A barium swallow test may be done to look for and diagnose problems in the pharynx and esophagus. You may need a barium swallow test if your healthcare provider thinks that you have: Cancer of the head and neck, pharynx, or esophagus. Hiatal hernia.

What is the difference between a barium swallow and an Esophagram?

The esophagram or barium swallow is a test whereby a patient is instructed to drink a barium sulfate compound that enables the radiologist to study the function and appearance of the esophagus and assess the swallowing process.

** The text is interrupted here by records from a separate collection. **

/-- 42_eeprom_protocol.md R183: any read failure is NO_EEPROM. -/
def Obligations.ProbeWithNoAcknowledgeReportsNoEeprom : Prop :=
  ∀ (s : State) (rs : List Reply) (rest : List (Option Reply)) (toks : List Tok) (nack : Nat),
    s.replies = rs.map some ++ rest → answered (initToks ++ toks) rs = true →
    (toks = readNack1Toks 0 ∧ nack = 0 ∨ toks = readNack2Toks 0 ∧ nack = 1 ∨ toks = readNack3Toks 0 ∧ nack = 2) →
    samples s.cfg (initToks ++ toks) rs = List.replicate nack false ++ [true] →
    ∃ t, exec .probe s = .next t ∧ Played (initToks ++ toks) rs rest s t ∧ t.bus = .idle ∧ t.status = 2
      ∧ t.success = false ∧ t.result = .outcome false 2 ∧ t.idbuf = s.idbuf ∧ t.seq = s.seq ∧ sameHost s t

/-- 42_eeprom_protocol.md R184, 10_state.md R28: the 8 bytes and a zero; the text delivered is the bytes before the first
zero (30_encoding.md R102);
entered in the wrong bus state it runs all the same and leaves BUS UNKNOWN (41_i2c_bus_engine.md R150, log 10). -/
def Obligations.ReadIdentifierFillsTheBuffer : Prop :=
  ∀ (s : State) (rs : List Reply) (rest : List (Option Reply)) (bits : List Bool),
    s.replies = rs.map some ++ rest → answered (readToks 2 8) rs = true →
    samples s.cfg (readToks 2 8) rs = [false, false, false] ++ bits →
    ∃ t, exec .readIdentifier s = .next t ∧ Played (readToks 2 8) rs rest s t
      ∧ t.idbuf.toList = bytesOfBits 8 bits ++ [0] ∧ t.status = 0 ∧ t.success = true
      ∧ (∃ n, n ≤ 8 ∧ deliveredText t.idbuf = t.idbuf.toList.take n ∧ t.idbuf.toList[n]? = some 0
          ∧ ∀ k, k < n → t.idbuf.toList[k]? ≠ some 0)
      ∧ t.result = .identifier true 0 t.idbuf ∧ t.bus = (if s.bus = .idle then .idle else .unknown)
      ∧ t.seq = s.seq ∧ sameHost s t

/-- 42_eeprom_protocol.md R184: a read failure is NO_ACK;
entered in the wrong bus state it runs all the same and leaves BUS UNKNOWN (41_i2c_bus_engine.md R150, log 10). -/
def Obligations.ReadIdentifierWithNoAcknowledgeReportsNoAck : Prop :=
  ∀ (s : State) (rs : List Reply) (rest : List (Option Reply)) (toks : List Tok) (nack : Nat),
    s.replies = rs.map some ++ rest → answered toks rs = true →
    (toks = readNack1Toks 2 ∧ nack = 0 ∨ toks = readNack2Toks 2 ∧ nack = 1 ∨ toks = readNack3Toks 2 ∧ nack = 2) →
    samples s.cfg toks rs = List.replicate nack false ++ [true] →
    ∃ t, exec .readIdentifier s = .next t ∧ Played toks rs rest s t ∧ t.status = 1 ∧ t.success = false
      ∧ t.bus = (if s.bus = .idle then .idle else .unknown) ∧ t.seq = s.seq ∧ sameHost s t

/-- 42_eeprom_protocol.md R185: two write cycles, the signature, then the identifier image;
entered in the wrong bus state it runs all the same and leaves BUS UNKNOWN (41_i2c_bus_engine.md R150, log 10). -/
def Obligations.WriteIdentifierRunsTwoWriteCycles : Prop :=
  ∀ (text : List Byte) (s : State) (rs : List Reply) (rest : List (Option Reply)) (toks : List Tok),
    (0 : Byte) ∉ text → toks = writeToks 0 [sig0 s.cfg, sig1 s.cfg] 4 ++ writeToks 2 (id8 text) 10 →
    s.replies = rs.map some ++ rest → answered toks rs = true →
    samples s.cfg toks rs = List.replicate 14 false →
    ∃ t, exec (.writeIdentifier text) s = .next t ∧ Played toks rs rest s t ∧ t.status = 0 ∧ t.success = true
      ∧ t.result = .outcome true 0 ∧ t.bus = (if s.bus = .idle then .idle else .unknown)
      ∧ t.starts = s.starts + 2 ∧ t.stops = s.stops + 2 ∧ t.idbuf = s.idbuf ∧ t.seq = s.seq ∧ sameHost s t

What is a swallow test used to diagnose?

A barium swallow test is a way to diagnose problems with the upper gastrointestinal tract — like difficulty swallowing, blockages in the esophagus, and stomach ulcers. During this procedure, you’ll drink a special liquid that has barium while X-rays are taken.

Does barium swallow show polyps?

In addition to cancer, results from a barium swallow may detect: Ulcers. Polyps. Hiatal hernia (when part of the stomach protrudes up through the diaphragm)

Does barium swallow show inflammation?

Your doctor may order a barium swallow to help diagnose a possible structural or functional problem with your upper GI tract. Some common problems that a barium swallow may help diagnose include: hiatal hernia. inflammation.

Will a barium swallow show a hiatal hernia?

Barium swallow and endoscopy allowed the diagnosis of hiatal hernia in 75% and 97.5%, respectively (p = 0.003). The correct classification of hiatal hernia was confirmed in 50% by barium swallow and 80% by endoscopy (p = 0.005).

How accurate is barium swallow?

syndrome, the accuracy of barium swallow is only 19% and 81% are reported as false negative. In strictures and malignancies, the level of lesion reported by barium swallow should not be relied upon in all the cases, and they should be confirmed by endoscopy.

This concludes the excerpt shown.